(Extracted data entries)
theorem ircFrame_setTarget {s : State} (t : Tick) (h : Alive s) (g : IrqTarget) (x : IrcTarget) :
    IrcFrame s (settle ((s.advance t).setTarget g x)) t := by
  rw [advance_alive t h]
  cases g <;> exact Eq.refl _

/-- A command that writes the state of one interrupt target alone. -/
theorem yields_setTarget (k : Instr) {s : State} {t : Tick} (h : Alive s) (hl : leaves_mode k = false) (g : IrqTarget)
    (x : IrcTarget) (he : effect k (s.advance (instant k)) = (s.advance t).setTarget g x) :
    Yields k s (fun u => ((∀ h, h ≠ g → u.target h = s.target h) ∧
      u = { s with now := max s.now t, etc := max s.etc t, irc := u.irc }) ∧ u.target g = x) := by
  refine yields_alive k h hl ?_
  rw [he]
  exact ⟨⟨fun h' hn => (target_setTarget_other _ x hn).trans (by cases h' <;> rfl), ircFrame_setTarget t h g x⟩,
    target_setTarget ..⟩

theorem target_advance (s : State) (t : Tick) (g : IrqTarget) : (s.advance t).target g = s.target g := by
  cases g <;> rfl

theorem byte_eq_zero {b : Byte} : b.toNat = 0 ↔ b = 0 := by
  rw [← BitVec.toNat_inj]
  rfl

section
variable {s : State} {g : IrqTarget} {src n : Nat}

theorem doIrqClaim_some (hc : claimable s (s.target g) src = n) (hn : n ≠ 0) :
    doIrqClaim g src s = s.setTarget g ((s.target g).claim n (s.level n)) := by
  unfold doIrqClaim
  simp only [hc, hn, if_false]

theorem doIrqClaim_none (hc : claimable s (s.target g) src = 0) :
    doIrqClaim g src s = s.setTarget g { (s.target g).refuse with claimed := 0 } := by
  unfold doIrqClaim
  simp only [hc, if_true]

end

/-- The line follows the best source where no hold runs and none begins (R405). -/
theorem settle_noHold {s : State} (hold : s.irc.hold = none) (low : s.irc.line = false) :
    (settle s).irc.hold = none ∧ (settle s).irc.line = decide (best s s.irc.host ≠ 0) := by
  unfold settle
  simp only [hold, low, Option.filter_none, Bool.false_and, Bool.false_eq_true, if_false, Option.isNone_none,
    Bool.and_true, true_and]
  rw [Bool.eq_iff_iff, bne_iff_ne, decide_eq_true_iff]

/-- Settles O36: each row writes its target, and HOST_INT_N follows. -/
theorem interruptClaims : Obligations.InterruptClaims := by
  unfold Obligations.InterruptClaims
  intro s t g src h x n only refused
  have target : (s.advance t).target g = x := target_advance s t g
  have claims : claimable (s.advance t) ((s.advance t).target g) src.toNat = n := by
    rw [target]
    unfold claimable
    simp only [byte_eq_zero]
    rfl
  refine ⟨fun some => ?claim, fun none => ?refused, fun real act => ?complete, fun idle => ?idle, fun m hm low due =>
      ?hold⟩
  case claim =>
    refine yields_setTarget (t := t) (.irqClaim t g src) h rfl g _ ((doIrqClaim_some claims some).trans ?_)
    rw [target]
    rfl
  case refused =>
    refine yields_setTarget (t := t) (.irqClaim t g src) h rfl g _ ((doIrqClaim_none (claims.trans none)).trans ?_)
    rw [target]
    rfl
  case complete =>
    refine yields_setTarget (t := t) (.irqComplete t g src) h rfl g (x.complete src.toNat) ?_
    show doIrqComplete g src.toNat (s.advance t) = _
    unfold doIrqComplete
    simp only [target, byte_eq_zero]
    rw [if_neg (not_or.mpr ⟨real, Bool.not_eq_false _ ▸ act⟩)]
  case idle =>
    refine yields_setTarget (t := t) (.irqComplete t g src) h rfl g x.refuse ?_
    show doIrqComplete g src.toNat (s.advance t) = _
    unfold doIrqComplete
    simp only [target, byte_eq_zero]
    rw [if_pos idle]
  case hold =>
    refine yields_alive _ h rfl ?_
    have ended : effect (.moderationHoldEnd t) (s.advance (instant (.moderationHoldEnd t))) =
        { s with now := max s.now t, etc := max s.etc t, irc := { s.irc with hold := none } } := by
      show doModerationHoldEnd (s.advance t) = _
      rw [advance_alive t h]
      unfold doModerationHoldEnd
      dsimp only
      rw [hm]
      exact if_pos due
    rw [ended]
    obtain ⟨hold, line⟩ := settle_noHold (s := { s with
      now := max s.now t, etc := max s.etc t, irc := { s.irc with hold := none } }) rfl low
    exact ⟨hold, line, rfl, rfl, rfl⟩

end Sys2Proof.Machine
end

section
/-! What the end of a profile and the entry to SAFE leave (10_actuator_drive.md R319, R333;
13_interrupts_fault_collection.md R418). -/

namespace Sys2Proof.Machine

/-- What an operation establishes for each index of a list, and keeps for the others, holds for all of them after. -/
theorem forEach_all {I : State → Prop} {Q : Nat → State → Prop} {f : Nat → State → State} (l : List Nat)
    (inv : ∀ j ∈ l, ∀ s, I s → I (f j s)) (here : ∀ k ∈ l, ∀ s, I s → Q k (f k s))
    (kept : ∀ k j, ∀ s, I s → Q k s → Q k (f j s)) {s : State} (hs : I s) : ∀ k ∈ l, Q k (forEach l f s) := by
  have later (r : List Nat) (hr : ∀ j ∈ r, j ∈ l) (k : Nat) {s : State} (hs : I s) (hk : Q k s) :
      Q k (forEach r f s) := by
    unfold forEach
    induction r generalizing s with
    | nil => exact hk
    | cons a r ih =>
      exact ih (fun j hj => hr j (List.mem_cons_of_mem a hj)) (inv a (hr a List.mem_cons_self) s hs) (kept k a s hs hk)
  have all (r : List Nat) (hr : ∀ j ∈ r, j ∈ l) {s : State} (hs : I s) : ∀ k ∈ r, Q k (forEach r f s) := by
    induction r generalizing s with
    | nil => exact fun _ h => nomatch h
    | cons a r ih =>
      have rest (j : Nat) (hj : j ∈ r) : j ∈ l := hr j (List.mem_cons_of_mem a hj)
      have next := inv a (hr a List.mem_cons_self) s hs
      intro k hk
      rcases List.mem_cons.mp hk with rfl | hk
      · exact later r rest k next (here k (hr k List.mem_cons_self) s hs)
      · exact ih rest next k hk
  exact all l (fun _ h => h) hs

/-! ## Sources pending at HOST (R402) -/

theorem raise_irc {n : Nat} (present : absentSource n = false) (s : State) : (raise n s).irc = ircRaise n s.irc := by
  unfold raise
  rw [present, Bool.and_false, if_neg Bool.false_ne_true]
  dsimp only
  split
  · rw [wake_frame]
  · rfl

theorem raise_pends {n : Nat} (hn : n < 256) (present : absentSource n = false) (s : State) :
    (raise n s).irc.host.pend.getLsbD n = true := by
  rw [raise_irc present]
  show (s.irc.host.raise n).pend.getLsbD n = true
  rw [IrcTarget.raise_pend]
  simp [hn]

theorem raise_keepsPend (n m : Nat) {s : State} (h : s.irc.host.pend.getLsbD m = true) :
    (raise n s).irc.host.pend.getLsbD m = true := by
  have raised : ∀ u : State, u.irc = ircRaise n s.irc → u.irc.host.pend.getLsbD m = true := fun u hu => by
    rw [hu]
    show (s.irc.host.raise n).pend.getLsbD m = true
    rw [IrcTarget.raise_pend, BitVec.getLsbD_or, h, Bool.true_or]
  unfold raise
  split
  · exact h
  · dsimp only
    split
    · exact raised _ (by rw [wake_frame])
    · exact raised _ rfl

/-- No write takes a pending source back. -/
theorem Within.pend {A : Move → Prop} {s u : State} (h : Within A s u) {n : Nat}
    (hn : s.irc.host.pend.getLsbD n = true) : u.irc.host.pend.getLsbD n = true := by
  refine Within.keeps (P := fun v => v.irc.host.pend.getLsbD n = true) (fun m v w _ hm hv => ?_) h hn
  cases hm with
  | raise j v => exact raise_keepsPend j n hv
  | wake b v => rw [wake_frame]; exact hv
  | notice o a b v => rw [notice_frame]; exact hv
  | _ => exact hv

/-! ## The end of a profile (R319, R333) -/

section
variable (k : Nat) (off : Tick) (cause : Nat) (s : State)

theorem beginCapture_chan (j : Nat) : (beginCapture k off s).chan j = s.chan j := by
  have busy (i : Nat) (u : State) : (digitiserBusy i u).chan j = u.chan j := rfl
  unfold beginCapture
  dsimp only
  split
  · rfl
  · split
    · split
      · rfl
      · rfl
    · rfl

theorem turnOff_chan (n : Nat) : let c := (turnOff k off cause n s).chan k
    c.phase = .turnOff ∧ c.lastEnd = cause ∧ c.feedOn = false ∧ c.lastOff = some off := by
  unfold turnOff
  dsimp only
  rw [beginCapture_chan]
  generalize (if (s.chan k).phase = .peak then _ else s : State) = u
  have written (c : Chan) : (bankEdge (bankOf k) off (u.setChan k c)).chan k = c := State.chan_setChan u k c
  rw [written]
  exact ⟨rfl, rfl, rfl, rfl⟩

/-- A profile that ends early leaves its channel in TURN-OFF with the cause and the instant. -/
theorem endAt_chan (h : running s k = true) : let c := (endAt cause off k s).chan k
    c.phase = .turnOff ∧ c.lastEnd = cause ∧ c.feedOn = false ∧ c.lastOff = some off := by
  have ended := turnOff_chan k off cause { s with fresh := s.fresh + 1 } (freePeakEnergy s)
  unfold endAt
  dsimp only
  rw [if_neg (by simp [h]), (raise_pieces ..).1, State.chan_setChan]
  exact ended

theorem endAt_idle (h : running s k = false) : endAt cause off k s = s := by
  unfold endAt
  rw [h]
  rfl

end

theorem running_of_chan {s u : State} {k : Nat} (h : u.chan k = s.chan k) : running u k = running s k := by
  unfold running
  rw [h]

theorem running_of_turnOff {s : State} {k : Nat} (h : (s.chan k).phase = .turnOff) : running s k = false := by
  unfold running
  rw [h]

/-- No profile runs on channel `k`, and one that ran in `s` has ended with the cause. -/
def Ended (s : State) (cause k : Nat) (u : State) : Prop :=
  running u k = false ∧ (running s k = true → (u.chan k).phase = .turnOff ∧ (u.chan k).lastEnd = cause)

theorem Ended.of_chan {s u v : State} {cause k : Nat} (h : Ended s cause k u) (hc : v.chan k = u.chan k) :
    Ended s cause k v := by
  unfold Ended at *
  rw [running_of_chan hc, hc]
  exact h

/-- The list's running profiles end, each with the cause (R333). -/
theorem forEach_endEarly (cause : Nat) (l : List Nat) (s : State) :
    ∀ k ∈ l, Ended s cause k (forEach l (endEarly cause) s) := by
  have other {j k : Nat} (h : k ≠ j) (v : State) : (endEarly cause j v).chan k = v.chan k :=
    (endAt_within cause v.etc j v).chan_eq fun e => h e
  have own (k : Nat) (v : State) (hv : v.chan k = s.chan k ∨ Ended s cause k v) : Ended s cause k (endEarly cause k v)
      := by
    cases runs : running v k with
    | true =>
      obtain ⟨phase, last, -, -⟩ := endAt_chan k v.etc cause v runs
      exact ⟨running_of_turnOff phase, fun _ => ⟨phase, last⟩⟩
    | false =>
      rw [endEarly, endAt_idle _ _ _ _ runs]
      exact hv.elim (fun e => ⟨runs, fun hs => by rw [running_of_chan e, hs] at runs; cases runs⟩) id
  refine forEach_all (I := fun v => ∀ k, v.chan k = s.chan k ∨ Ended s cause k v) l ?_
    (fun k _ v hv => own k v (hv k)) ?_ fun k => .inl rfl
  · intro j _ v hv k
    by_cases e : k = j
    · subst e
      exact .inr (own k v (hv k))
    · exact (hv k).imp (other e v).trans fun h => h.of_chan (other e v)
  · intro k j v _ h
    by_cases e : k = j
    · subst e
      exact own k v (.inr h)
    · exact h.of_chan (other e v)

# YOUR GOAL:
Write out exactly the lines between the start of the entries and the line containing "theorem doIrqClaim_none (hc", including that line and the first one.

# ANSWER:
theorem ircFrame_setTarget {s : State} (t : Tick) (h : Alive s) (g : IrqTarget) (x : IrcTarget) :
    IrcFrame s (settle ((s.advance t).setTarget g x)) t := by
  rw [advance_alive t h]
  cases g <;> exact Eq.refl _

/-- A command that writes the state of one interrupt target alone. -/
theorem yields_setTarget (k : Instr) {s : State} {t : Tick} (h : Alive s) (hl : leaves_mode k = false) (g : IrqTarget)
    (x : IrcTarget) (he : effect k (s.advance (instant k)) = (s.advance t).setTarget g x) :
    Yields k s (fun u => ((∀ h, h ≠ g → u.target h = s.target h) ∧
      u = { s with now := max s.now t, etc := max s.etc t, irc := u.irc }) ∧ u.target g = x) := by
  refine yields_alive k h hl ?_
  rw [he]
  exact ⟨⟨fun h' hn => (target_setTarget_other _ x hn).trans (by cases h' <;> rfl), ircFrame_setTarget t h g x⟩,
    target_setTarget ..⟩

theorem target_advance (s : State) (t : Tick) (g : IrqTarget) : (s.advance t).target g = s.target g := by
  cases g <;> rfl

theorem byte_eq_zero {b : Byte} : b.toNat = 0 ↔ b = 0 := by
  rw [← BitVec.toNat_inj]
  rfl

section
variable {s : State} {g : IrqTarget} {src n : Nat}

theorem doIrqClaim_some (hc : claimable s (s.target g) src = n) (hn : n ≠ 0) :
    doIrqClaim g src s = s.setTarget g ((s.target g).claim n (s.level n)) := by
  unfold doIrqClaim
  simp only [hc, hn, if_false]

theorem doIrqClaim_none (hc : claimable s (s.target g) src = 0) :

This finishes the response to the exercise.